■ Instructions for the task ■
Return each line exactly as written. Begin with the first line of the entries and end with the line that has "next => exact State.dumpHold_events".

■ Data for this task ■
theorem State.expireStall_events (s : State) (r : HoldRecord) (run : s.monitor.run = .running) :
    RunEvents s (s.expireStall r) := by
  have reported : RunEvents s ((s.report .stallExpired ((s.holdRun r.id).head?.map (·.seq)) none).logEdit
      (stallEntry r s.air.stallCount)) :=
    (RunEvent.report s _ _ _).events.trans (RunEvent.log _ _).events
  refine reported.trans ?_
  unfold State.expireStall
  split
  next => exact State.releaseHold_events _ r .policy (by simpa)
  next => exact State.dumpHold_events _ r .policy (by simpa)

theorem State.stallPolicyStep_events (s : State) (run : s.monitor.run = .running) :
    RunEvents s s.stallPolicyStep := by
  unfold State.stallPolicyStep
  split
  next => exact .refl
  next r _ => exact s.expireStall_events r run

/-! ### Presses -/

theorem State.handPress_events (s : State) (line : ConsoleLine) : RunEvents s (s.handPress line) := by
  unfold State.handPress
  split
  next run =>
    cases line with
    | dump =>
      dsimp only [State.pressDump]
      split
      next r _ _ => exact s.dumpHold_events r .console run
      next => split
              next => exact .refl
              next => exact s.dumpNewest_events .console run
    | hold =>
      dsimp only [State.pressHold]
      split
      next r isOpen => exact s.closeHold_events r .console isOpen
      next noneOpen => split
                       next => exact .refl
                       next room => exact (RunEvent.openHold s noneOpen (not_le.1 room)).events
    | release =>
      dsimp only [State.pressRelease]
      split
      next r _ _ => exact s.releaseHold_events r .console run
      next => exact .refl
  next => exact .refl

@[simp] theorem Console.setSampler_blinkCount (c : Console) (line : ConsoleLine) (p : LineSampler) :
    (c.setSampler line p).blinkCount = c.blinkCount := by
  cases line <;> rfl

theorem State.setSampler_event (s : State) (line : ConsoleLine) (p : LineSampler) :
    RunEvent s (s.setConsole (s.console.setSampler line p)) :=
  .console s _ (by rw [Console.setSampler_blinkCount]; exact le_max_right _ _)

theorem State.sample_events (s : State) (line : ConsoleLine) (active : Bool) :
    RunEvents s (s.sample line active) := by
  refine (s.setSampler_event line ((s.console.sampler line).sampled active)).events.trans ?_
  unfold State.sample
  dsimp only
  split
  next => exact State.handPress_events _ line
  next => exact .refl

theorem State.press_events (s : State) (line : ConsoleLine) : RunEvents s (s.press line) := by
  unfold State.press
  dsimp only
  split
  next => exact (s.setSampler_event line _).events.trans (State.handPress_events _ line)
  next => exact .refl

/-! ### Bindings -/

@[simp] theorem Air.binding_setBinding_same (a : Air) (slot : EgressSlot) (b : Option Binding) :
    (a.setBinding slot b).binding slot = b := by
  cases slot <;> rfl

/-- Rebinding a slot with a binding of the same block leaves the places as they are. -/
theorem Air.setBinding_keys (a : Air) (slot : EgressSlot) {b b' : Binding} (bound : a.binding slot = some b)
    (key : b'.key = b.key) :
    (a.setBinding slot (some b')).slotA.map Binding.key = a.slotA.map Binding.key ∧
    (a.setBinding slot (some b')).slotB.map Binding.key = a.slotB.map Binding.key := by
  cases slot <;> simp_all [Air.binding, Air.setBinding]

theorem Air.repeatCurrent_keys (a : Air) :
    a.repeatCurrent.slotA.map Binding.key = a.slotA.map Binding.key ∧
    a.repeatCurrent.slotB.map Binding.key = a.slotB.map Binding.key := by
  unfold Air.repeatCurrent
  split
  next => exact ⟨rfl, rfl⟩
  next b bound => exact a.setBinding_keys _ bound rfl

theorem Air.zeroDelay_keys (a : Air) :
    a.zeroDelay.slotA.map Binding.key = a.slotA.map Binding.key ∧
    a.zeroDelay.slotB.map Binding.key = a.slotB.map Binding.key := by
  unfold Air.zeroDelay
  split
  next => exact ⟨rfl, rfl⟩
  next b bound => exact a.setBinding_keys _ bound rfl

@[simp] theorem Air.setBinding_condition (a : Air) (slot : EgressSlot) (b : Option Binding) :
    (a.setBinding slot b).condition = a.condition := by cases slot <;> rfl
@[simp] theorem Air.setBinding_freezeCount (a : Air) (slot : EgressSlot) (b : Option Binding) :
    (a.setBinding slot b).freezeCount = a.freezeCount := by cases slot <;> rfl
@[simp] theorem Air.setBinding_serve (a : Air) (slot : EgressSlot) (b : Option Binding) :
    (a.setBinding slot b).serve = a.serve := by cases slot <;> rfl
@[simp] theorem Air.setBinding_onAir (a : Air) (slot : EgressSlot) (b : Option Binding) :
    (a.setBinding slot b).onAir = a.onAir := by cases slot <;> rfl

@[simp] theorem Air.zeroDelay_condition (a : Air) : a.zeroDelay.condition = a.condition := by
  unfold Air.zeroDelay
  split <;> simp
@[simp] theorem Air.zeroDelay_freezeCount (a : Air) : a.zeroDelay.freezeCount = a.freezeCount := by
  unfold Air.zeroDelay
  split <;> simp

/-- An air update that leaves the places and the freeze count, and does not turn air OFF. -/
theorem State.setAir_event (s : State) (a : Air) (run : s.monitor.run = .running)
    (keys : a.slotA.map Binding.key = s.air.slotA.map Binding.key ∧
      a.slotB.map Binding.key = s.air.slotB.map Binding.key := by exact ⟨rfl, rfl⟩)
    (on : a.condition ≠ .off ∨ a.condition = s.air.condition := by exact .inr rfl)
    (freeze : a.freezeCount = s.air.freezeCount := by rfl) :
    RunEvent s (s.setAir a) :=
  .air s a run keys.1 keys.2 on (freeze ▸ le_max_left _ _)

theorem State.leaveSlot_events (s : State) (slot : EgressSlot) (run : s.monitor.run = .running) :
    RunEvents s (s.leaveSlot slot) := by
  unfold State.leaveSlot
  split
  next => exact .refl
  next b bound => exact (RunEvent.leave s slot b run bound).events

theorem State.leaveSlot_binding (s : State) (slot : EgressSlot) : (s.leaveSlot slot).air.binding slot = none := by
  unfold State.leaveSlot
  split
  next unbound => exact unbound
  next => exact Air.binding_setBinding_same _ _ _

theorem State.leaveBoth_events (s : State) (run : s.monitor.run = .running) : RunEvents s s.leaveBoth :=
  (s.leaveSlot_events .a run).trans (State.leaveSlot_events _ .b (by simpa))

theorem State.leaveSlot_setQueue (s : State) (slot : EgressSlot) (q : Queue) :
    (s.setQueue q).leaveSlot slot = (s.leaveSlot slot).setQueue q := by
  unfold State.leaveSlot
  simp only [State.setQueue_air]
  split <;> rfl

theorem State.endFill_events (s : State) (q : Seq) (run : s.monitor.run = .running) : RunEvents s (s.endFill q) := by
  unfold State.endFill
  split
  next => exact .refl
  next =>
    exact (s.setAir_event { s.air with fillSince := none } run).events.trans
      (RunEvent.log _ _).events

/-- The oldest entry, which carries no hold id, leaves the queue for its egress slot. -/
theorem State.bindHead_events (s : State) (e : Entry) (rest : List Entry) (skipBefore : Byte)
    (run : s.monitor.run = .running) (head : s.queue.entries = e :: rest) (free : e.hold = none) :
    RunEvents s ((s.setQueue { s.queue with entries := rest }).bindEntry e skipBefore) := by
  unfold State.bindEntry
  simp only [State.leaveSlot_setQueue, State.setQueue_air, State.setQueue_pool]
  refine (s.leaveSlot_events (EgressSlot.ofOnAir (s.air.onAir + 1)) run).trans ?_
  refine .trans (Relation.ReflTransGen.single ?_) (State.endFill_events _ e.seq (by simpa))
  refine RunEvent.bind (s.leaveSlot _) _ e { s.queue with entries := rest } (e.binding _ s.air.serve skipBefore) _
    ?_ ?_ free (s.leaveSlot_binding _) rfl ?_ ?_ ?_ ?_
  all_goals simp [run, head]

theorem State.release_events (s : State) (skipBefore : Byte) (run : s.monitor.run = .running)
    (free : ∀ e rest, s.queue.entries = e :: rest → e.hold = none) : RunEvents s (s.release skipBefore) := by
  unfold State.release
  split
  next => exact .refl
  next e rest head =>
    exact (s.bindHead_events e rest skipBefore run head (free e rest head)).trans (State.depthReport_events _)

■ Answer box ■
theorem State.expireStall_events (s : State) (r : HoldRecord) (run : s.monitor.run = .running) :
    RunEvents s (s.expireStall r) := by
  have reported : RunEvents s ((s.report .stallExpired ((s.holdRun r.id).head?.map (·.seq)) none).logEdit
      (stallEntry r s.air.stallCount)) :=
    (RunEvent.report s _ _ _).events.trans (RunEvent.log _ _).events
  refine reported.trans ?_
  unfold State.expireStall
  split
  next => exact State.releaseHold_events _ r .policy (by simpa)
  next => exact State.dumpHold_events _ r .policy (by simpa)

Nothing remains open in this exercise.